Work order => Identical copies of all the records below are needed.

Collected data =>
● ● ● ● ● ● ●
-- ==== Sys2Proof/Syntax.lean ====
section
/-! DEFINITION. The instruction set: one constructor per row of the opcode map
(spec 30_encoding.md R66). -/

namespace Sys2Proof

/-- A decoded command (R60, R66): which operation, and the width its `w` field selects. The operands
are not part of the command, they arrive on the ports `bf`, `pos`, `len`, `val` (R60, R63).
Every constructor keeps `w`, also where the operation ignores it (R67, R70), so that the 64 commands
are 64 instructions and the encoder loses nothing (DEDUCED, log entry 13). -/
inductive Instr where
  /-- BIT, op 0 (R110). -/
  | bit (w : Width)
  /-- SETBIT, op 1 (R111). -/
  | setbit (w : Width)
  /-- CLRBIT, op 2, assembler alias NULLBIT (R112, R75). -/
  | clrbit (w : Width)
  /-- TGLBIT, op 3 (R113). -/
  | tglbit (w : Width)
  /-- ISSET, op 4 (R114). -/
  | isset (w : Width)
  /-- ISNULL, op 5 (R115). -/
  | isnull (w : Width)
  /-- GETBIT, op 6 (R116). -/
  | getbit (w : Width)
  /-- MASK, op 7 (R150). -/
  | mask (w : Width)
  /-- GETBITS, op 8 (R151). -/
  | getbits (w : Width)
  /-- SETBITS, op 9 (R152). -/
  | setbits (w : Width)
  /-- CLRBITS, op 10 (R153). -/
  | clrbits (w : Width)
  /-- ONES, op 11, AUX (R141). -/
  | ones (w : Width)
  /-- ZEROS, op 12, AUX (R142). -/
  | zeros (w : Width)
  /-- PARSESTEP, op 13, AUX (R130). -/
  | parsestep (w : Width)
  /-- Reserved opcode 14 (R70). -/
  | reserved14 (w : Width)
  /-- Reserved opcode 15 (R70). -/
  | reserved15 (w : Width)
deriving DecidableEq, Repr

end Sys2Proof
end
● ● ● ● ● ● ●
Task output =>
-- ==== Sys2Proof/Syntax.lean ====
section
/-! DEFINITION. The instruction set: one constructor per row of the opcode map
(spec 30_encoding.md R66). -/

namespace Sys2Proof

/-- A decoded command (R60, R66): which operation, and the width its `w` field selects. The operands
are not part of the command, they arrive on the ports `bf`, `pos`, `len`, `val` (R60, R63).
Every constructor keeps `w`, also where the operation ignores it (R67, R70), so that the 64 commands
are 64 instructions and the encoder loses nothing (DEDUCED, log entry 13). -/
inductive Instr where
  /-- BIT, op 0 (R110). -/
  | bit (w : Width)
  /-- SETBIT, op 1 (R111). -/
  | setbit (w : Width)
  /-- CLRBIT, op 2, assembler alias NULLBIT (R112, R75). -/
  | clrbit (w : Width)
  /-- TGLBIT, op 3 (R113). -/
  | tglbit (w : Width)
  /-- ISSET, op 4 (R114). -/
  | isset (w : Width)
  /-- ISNULL, op 5 (R115). -/
  | isnull (w : Width)
  /-- GETBIT, op 6 (R116). -/
  | getbit (w : Width)
  /-- MASK, op 7 (R150). -/
  | mask (w : Width)
  /-- GETBITS, op 8 (R151). -/
  | getbits (w : Width)
  /-- SETBITS, op 9 (R152). -/
  | setbits (w : Width)
  /-- CLRBITS, op 10 (R153). -/
  | clrbits (w : Width)
  /-- ONES, op 11, AUX (R141). -/
  | ones (w : Width)
  /-- ZEROS, op 12, AUX (R142). -/
  | zeros (w : Width)
  /-- PARSESTEP, op 13, AUX (R130). -/
  | parsestep (w : Width)
  /-- Reserved opcode 14 (R70). -/
  | reserved14 (w : Width)
  /-- Reserved opcode 15 (R70). -/
  | reserved15 (w : Width)
deriving DecidableEq, Repr

end Sys2Proof
end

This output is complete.